• _What you will do_
With both ends included, repeat exactly the lines of the entries below from the one containing "flds : List Fld" down to the one containing "reg 0 0x064", and no others.
----------------------------------------
/-- The access codes of Table 0.3, with the two combinations the map uses. -/
inductive Acc where
  | ro | rw | rws | rwx | rwxs | wo | wox | w1c
  deriving DecidableEq, Repr

/-- A field: its top and bottom bit, its access code, the ranges of raw values it accepts (none listed:
every value). -/
structure Fld where
  hi : Nat
  lo : Nat
  acc : Acc
  ok : List (Nat × Nat)
  deriving DecidableEq, Repr

/-- A register row: the pages that carry it, its first offset, first stride and count, second stride and
count, its fields (none: every field RO), its reset values by first index (the last one repeats). -/
structure Row where
  pages : List Nat
  off : Nat
  s1 : Nat
  n1 : Nat
  s2 : Nat
  n2 : Nat
  flds : List Fld
  rst : List Nat
  deriving DecidableEq, Repr

def fAny (hi lo : Nat) (a : Acc) : Fld := ⟨hi, lo, a, []⟩
def fIn (hi lo : Nat) (a : Acc) (x y : Nat) : Fld := ⟨hi, lo, a, [(x, y)]⟩
def fOf (hi lo : Nat) (a : Acc) (r : List (Nat × Nat)) : Fld := ⟨hi, lo, a, r⟩
/-- One register on one page. -/
def reg (page off rst : Nat) (fl : List Fld) : Row := ⟨[page], off, 0, 1, 0, 1, fl, [rst]⟩
/-- A register repeated with a stride on some pages. -/
def regs (pages : List Nat) (off s n rst : Nat) (fl : List Fld) : Row := ⟨pages, off, s, n, 0, 1, fl, [rst]⟩
/-- A read-only register. -/
def roReg (pages : List Nat) (off s n : Nat) : Row := ⟨pages, off, s, n, 0, 1, [], [0]⟩

/-- DEV, PWR, HULL and LOCUS (Tables 17.2 to 17.5 and their owners). -/
def rowsCore : List Row := [
  roReg [0] 0x020 0 1, roReg [0] 0x024 4 2,
  reg 0 0x030 0 [fAny 19 16 .rws, fAny 8 8 .rws, fAny 3 0 .rws],
  roReg [0] 0x034 0 1,
  regs [0] 0x040 4 4 0 [fAny 31 31 .wo, fAny 19 16 .rws, fAny 12 8 .rws, fAny 5 0 .rws],
  reg 0 0x060 0 [fAny 0 0 .rws],
  reg 0 0x064 0xE000 [fIn 15 0 .rws 1 0xFFFF],
  reg 0 0x068 0xD800D000 [fAny 31 16 .rws, fAny 15 0 .rws],
  reg 0 0x06C 0x320A [fIn 15 8 .rws 1 255, fIn 7 0 .rws 1 50],
  roReg [0] 0x070 4 2,
  reg 0 0x078 0 [fAny 15 0 .wo],
  roReg [0] 0x080 4 3,
  roReg [0] 0x400 4 2,
  reg 0 0x408 0 [fAny 31 0 .wox],
  reg 1 0x020 0x3FF [fAny 9 0 .rw],
  roReg [1] 0x024 4 2,
  reg 2 0x020 0x08480FFF [fAny 31 31 .rws, fAny 27 16 .rws, fAny 11 0 .rws],
  roReg [2] 0x024 0 1,
  reg 2 0x028 0 [fAny 11 0 .w1c],
  roReg [2] 0x02C 4 3, roReg [2] 0x040 4 4,
  reg 2 0x050 0 [fAny 9 8 .wo, fIn 7 0 .wo 0 51],
  reg 2 0x054 0 [fOf 7 0 .wo [(0, 51), (255, 255)]],
  reg 2 0x058 0 [fAny 1 1 .wo, fAny 0 0 .wo],
  roReg [2] 0x060 0 1,
  reg 2 0x064 0 [fAny 31 31 .rws, fOf 15 0 .rws [(0, 0), (10, 10000)]],
  reg 2 0x068 0 [fAny 0 0 .wo],
  reg 2 0x06C 0 [fIn 15 0 .wo 0xA5C3 0xA5C3],
  roReg [2] 0x070 4 2,
  reg 3 0x020 0 [fAny 3 3 .rw, fIn 2 0 .rw 0 4],
  roReg [3] 0x024 4 9,
  reg 3 0x048 0 [fOf 31 0 .rw [(0, 34359738), (0xFFFFFFFF - 34359737, 0xFFFFFFFF)]],
  reg 3 0x04C 0 [fAny 11 11 .ro, fAny 10 10 .ro, fAny 9 9 .rw, fAny 8 8 .rw, fAny 7 0 .rw],
  reg 3 0x050 0x000A2064 [fIn 31 16 .rw 1 65535, fIn 15 10 .rw 1 63, fIn 9 0 .rw 10 1000],
  reg 3 0x054 0xC8 [fIn 15 0 .rw 1 65535],
  roReg [3] 0x058 4 3,
  reg 3 0x064 0x7E8 [fIn 11 0 .rw 2000 2399],
  roReg [3] 0x068 4 2]

/-- HK and THERM (Tables 17.3, 17.6, 14.7, 14.8, 14.10, 14.11), HOST and CMD (Table 17.7), NVM
(Table 17.19). -/
def rowsTherm : List Row := [
  roReg [4] 0x020 4 3,
  reg 4 0x02C 0x7D0 [fIn 15 0 .rw 100 4000],
  roReg [4] 0x040 4 6,
  ⟨[4], 0x060, 4, 6, 0, 1, [fAny 31 16 .rw, fAny 15 0 .rw],
    [0x034802F8, 0x034802F8, 0x041A03B6, 0x076206AE, 0x04830415, 0x076206AE]⟩,
  reg 5 0x020 3 [fAny 1 1 .rws, fAny 0 0 .rws],
  roReg [5] 0x024 0 1,
  reg 5 0x028 0x0CCD04B0 [fIn 31 16 .rws 1 0x7FFF, fIn 15 0 .rws 60 65535],
  reg 5 0x02C 0x2000 [fIn 15 0 .rws 0 0x7FFF],
  reg 5 0x030 0x14100840 [fIn 31 24 .rws 2 255, fIn 23 16 .rws 2 255, fIn 15 8 .rws 1 255, fIn 7 0 .rws 1 255],
  reg 5 0x034 0x00A0000E [fIn 31 16 .rws 0 400, fIn 3 0 .rws 8 15],
  reg 5 0x038 0x100 [fIn 10 0 .rws 16 1024],
  roReg [5] 0x03C 4 2,
  reg 5 0x044 0 [fAny 8 6 .rw],
  reg 5 0x048 0x3C0 [fIn 11 0 .rw 800 1080],
  roReg [5] 0x050 4 3,
  ⟨[5], 0x060, 8, 8, 0, 1, [fIn 31 20 .rws 0 2000, fIn 19 8 .rws 1 2000, fAny 7 0 .rws],
    [0x3482F810, 0x2D028010, 0x2081E010, 0x39834810, 0x2D028010, 0x2081E010, 0x39834810, 0x00023010]⟩,
  ⟨[5], 0x064, 8, 8, 0, 1, [fAny 15 0 .rws], [40, 24, 16, 80, 24, 16, 80, 0]⟩,
  roReg [5] 0x0A0 4 16, roReg [5] 0x0E0 4 4,
  regs [5] 0x0F0 4 4 0 [fAny 7 4 .rws, fAny 0 0 .rws],
  roReg [5] 0x100 4 156, roReg [5] 0x370 4 13, roReg [5] 0x3B0 4 4,
  roReg [5] 0x400 4 156, roReg [5] 0x680 0 1, roReg [5] 0x700 4 156,
  roReg [5] 0x980 4 16, roReg [5] 0x9C0 4 4,
  roReg [8] 0x020 4 3, roReg [9] 0x020 4 3, roReg [9] 0x040 4 32,
  roReg [0x3C] 0x020 4 11]

/-- The FACET pages (Tables 17.8, 3.15 to 3.18, 4.13, 4.14). -/
def facetRows (pages : List Nat) (nk np : Nat) : List Row := [
  regs pages 0x020 0 1 0x408 [fIn 11 8 .rw 2 15, fIn 7 0 .rw 1 64],
  regs pages 0x024 0 1 0x101 [fIn 12 8 .rws 1 16, fIn 4 0 .rws 1 16],
  regs pages 0x028 0 1 0x820 [fIn 11 8 .rw 4 15, fIn 7 0 .rw 4 255],
  regs pages 0x02C 0 1 0 [fAny 11 0 .w1c],
  regs pages 0x040 0x20 nk 0 [fAny 0 0 .wo],
  ⟨pages, 0x044, 0x20, nk, 4, 7, [], [0]⟩,
  ⟨pages, 0x200, 0x10, nk, 4, 3, [], [0]⟩,
  regs pages 0x400 0x10 nk 0 [fOf 15 0 .rwx [(0, 2047), (0xF800, 0xFFFF)]],
  ⟨pages, 0x404, 0x10, nk, 4, 3, [], [0]⟩,
  ⟨pages, 0x800, 0x40, nk, 4, np, [fAny 26 16 .rwxs, fAny 10 0 .rwxs], [0]⟩,
  ⟨pages, 0xB00, 0x40, nk, 4, np, [], [0]⟩]

/-- The CHORD pages (Tables 17.9, 5.5 to 5.13). -/
def rowsChord : List Row :=
  let abcd := [0x18, 0x19, 0x1A, 0x1B]
  let all := [0x18, 0x19, 0x1A, 0x1B, 0x1C]
  [ regs all 0x020 0 1 0x3E80 [fIn 16 0 .rws 800 80000],
    regs all 0x024 0 1 0x01000C80 [fIn 31 16 .rw 1 0x7FFF, fIn 15 0 .rw 800 16000],
    regs all 0x028 0 1 0x00281900 [fIn 31 16 .rws 5 1000, fIn 15 0 .rws 1600 32000],
    regs all 0x02C 0 1 0x4E201F40 [fIn 31 16 .rw 1 65535, fIn 15 0 .rw 16 32000],
    regs abcd 0x030 0 1 0x7D716000 [fIn 31 16 .rw 0x4000 0x7FFF, fIn 15 0 .rw 1 0x7FFF],
    reg 0x1C 0x030 0x7D710000 [fIn 31 16 .rw 0x4000 0x7FFF],
    regs abcd 0x034 0 1 0xC80 [fIn 16 0 .rw 800 80000],
    regs abcd 0x038 0 1 0x30D40 [fIn 19 0 .rw 80000 800000],
    roReg all 0x03C 0 1,
    reg 0x18 0x060 0x186A0 [fIn 19 0 .rws 40000 1000000],
    regs [0x18] 0x064 4 4 0 [fAny 31 16 .rws, fAny 13 8 .rws, fAny 5 0 .rws],
    reg 0x1C 0x060 0x186A0 [fIn 19 0 .rws 40000 1000000],
    reg 0x1C 0x064 0 [fAny 31 16 .rws, fAny 11 8 .rws, fAny 5 0 .rws],
    regs [0x1C] 0x068 4 3 0 [fAny 11 8 .rws, fAny 5 0 .rws],
    ⟨abcd, 0x100, 0x20, 12, 4, 8, [], [0]⟩,
    ⟨[0x1C], 0x100, 0x20, 4, 4, 8, [], [0]⟩,
    regs abcd 0x400 4 12 0 [fIn 3 2 .rwx 0 2, fIn 1 0 .rwx 0 2],
    regs [0x1C] 0x400 4 4 0 [fIn 1 0 .rwx 0 2] ]

/-- VERTEX (Tables 17.10, 6.4). -/
def rowsVertex : List Row := [
  reg 0x1E 0x020 7 [fAny 2 0 .rws],
  roReg [0x1E] 0x024 0 1,
  reg 0x1E 0x028 0x20006000 [fIn 31 16 .rw 0 0x7FFF, fIn 15 0 .rw 1 0x7FFF],
  reg 0x1E 0x02C 0x00A00000 [fIn 31 16 .rw 1 1600, fIn 15 0 .rw 0 1599],
  reg 0x1E 0x030 0x37000007 [fIn 31 20 .rw 400 1000, fIn 3 0 .rw 4 14],
  reg 0x1E 0x034 0 [fAny 31 24 .rw, fAny 23 16 .rw, fAny 15 8 .rw],
  reg 0x1E 0x038 0x10000800 [fIn 31 16 .rw 0 0x7FFF, fIn 15 0 .rw 0 0x4000],
  reg 0x1E 0x03C 0x0A000040 [fIn 31 16 .rw 0x800 0x4000, fIn 15 0 .rw 1 0x800],
  reg 0x1E 0x040 0x08001000 [fIn 31 16 .rw 0 0x7FFF, fIn 15 0 .rw 0 0x4000],
  reg 0x1E 0x044 0x00280200 [fIn 31 16 .rw 1 400, fIn 15 0 .rw 1 65535],
  reg 0x1E 0x048 0xFF0 [fIn 15 0 .rw 1 65535],
  reg 0x1E 0x04C 0x148 [fIn 15 0 .rw 0 0x7FFF],
  reg 0x1E 0x050 0x28F [fIn 15 0 .rw 1 0x3FFF],
  regs [0x1E] 0x080 0x20 4 0x73337999 [fIn 31 16 .rws 1 0x7FFF, fIn 15 0 .rws 0x4000 0x7FFF],
  regs [0x1E] 0x084 0x20 4 0 [fAny 11 8 .rw, fAny 3 0 .rw],
  regs [0x1E] 0x088 0x20 4 0x0CCD0666 [fAny 31 16 .rw, fAny 15 0 .rw],
  regs [0x1E] 0x08C 0x20 4 0 [fAny 15 0 .rw],
  ⟨[0x1E], 0x090, 0x20, 4, 4, 4, [], [0]⟩,
  ⟨[0x1E], 0x100, 0x10, 48, 4, 4, [], [0]⟩,
  reg 0x1E 0x400 0 [fAny 0 0 .rwx]]

/-- LATTICE, CTX and LCODE (Tables 17.11, 17.12, 7.9 to 7.14, 8.9, 8.10). -/
def rowsLattice : List Row :=
  let ctx := [0x21, 0x22, 0x23]
  [ reg 0x20 0x020 0x1388 [fIn 15 0 .rws 2500 50000],
    reg 0x20 0x024 0xFA0 [fIn 15 0 .rws 3200 51100],
    reg 0x20 0x028 0x30 [fIn 6 0 .rw 16 64],
    roReg [0x20] 0x02C 4 9,
    reg 0x20 0x050 0 [fAny 31 1 .w1c],
    reg 0x20 0x054 0 [fAny 31 0 .w1c],
    roReg [0x20] 0x058 4 2,
    reg 0x20 0x060 0 [fAny 13 8 .rw, fAny 5 0 .rw],
    reg 0x20 0x064 0 [fAny 15 0 .rw],
    reg 0x20 0x068 0 [fAny 15 0 .rw],
    reg 0x20 0x06C 0 [fAny 18 16 .rw, fIn 15 12 .rw 0 4, fAny 11 0 .rw],
    reg 0x20 0x070 0x10624E [fIn 31 0 .rw 1 0x7FFFFFFF],
    reg 0x20 0x074 1 [fAny 31 31 .rw, fIn 30 0 .rw 1 0x7FFFFFFF],
    reg 0x20 0x078 0 [fAny 31 31 .rw, fAny 19 16 .rw, fAny 15 0 .rw],
    roReg [0x20] 0x07C 0 1,
    reg 0x20 0x400 0 [fAny 10 8 .rwx, fAny 6 4 .rwx, fAny 2 0 .rwx],
    roReg [0x20] 0x404 0 1,
    regs ctx 0x040 0x20 21 0 [fIn 6 4 .rw 0 3, fAny 0 0 .rw],
    regs ctx 0x044 0x20 21 0x20000000 [fAny 31 30 .rws, fIn 29 28 .rws 0 2, fAny 26 24 .rws, fAny 19 16 .rws,
      fAny 15 15 .rwxs, fIn 13 8 .rws 0 9, fAny 7 7 .rws, fIn 6 4 .rws 0 6],
    ⟨ctx, 0x048, 0x20, 21, 4, 4, [fAny 31 16 .rws, fAny 15 0 .rws], [0]⟩,
    ⟨ctx, 0x058, 0x20, 21, 4, 2, [], [0]⟩,
    regs ctx 0x400 0x10 21 0 [fAny 13 0 .rwxs],
    regs ctx 0x404 0x10 21 0 [fAny 0 0 .rwxs],
    ⟨ctx, 0x408, 0x10, 21, 4, 2, [], [0]⟩,
    reg 0x24 0x020 0 [fAny 13 0 .rwx],
    reg 0x24 0x024 0 [fAny 31 0 .rwx],
    roReg [0x24] 0x028 0 1 ]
----------------------------------------
• _Completed task_
  flds : List Fld
  rst : List Nat
  deriving DecidableEq, Repr

def fAny (hi lo : Nat) (a : Acc) : Fld := ⟨hi, lo, a, []⟩
def fIn (hi lo : Nat) (a : Acc) (x y : Nat) : Fld := ⟨hi, lo, a, [(x, y)]⟩
def fOf (hi lo : Nat) (a : Acc) (r : List (Nat × Nat)) : Fld := ⟨hi, lo, a, r⟩
/-- One register on one page. -/
def reg (page off rst : Nat) (fl : List Fld) : Row := ⟨[page], off, 0, 1, 0, 1, fl, [rst]⟩
/-- A register repeated with a stride on some pages. -/
def regs (pages : List Nat) (off s n rst : Nat) (fl : List Fld) : Row := ⟨pages, off, s, n, 0, 1, fl, [rst]⟩
/-- A read-only register. -/
def roReg (pages : List Nat) (off s n : Nat) : Row := ⟨pages, off, s, n, 0, 1, [], [0]⟩

/-- DEV, PWR, HULL and LOCUS (Tables 17.2 to 17.5 and their owners). -/
def rowsCore : List Row := [
  roReg [0] 0x020 0 1, roReg [0] 0x024 4 2,
  reg 0 0x030 0 [fAny 19 16 .rws, fAny 8 8 .rws, fAny 3 0 .rws],
  roReg [0] 0x034 0 1,
  regs [0] 0x040 4 4 0 [fAny 31 31 .wo, fAny 19 16 .rws, fAny 12 8 .rws, fAny 5 0 .rws],
  reg 0 0x060 0 [fAny 0 0 .rws],
  reg 0 0x064 0xE000 [fIn 15 0 .rws 1 0xFFFF],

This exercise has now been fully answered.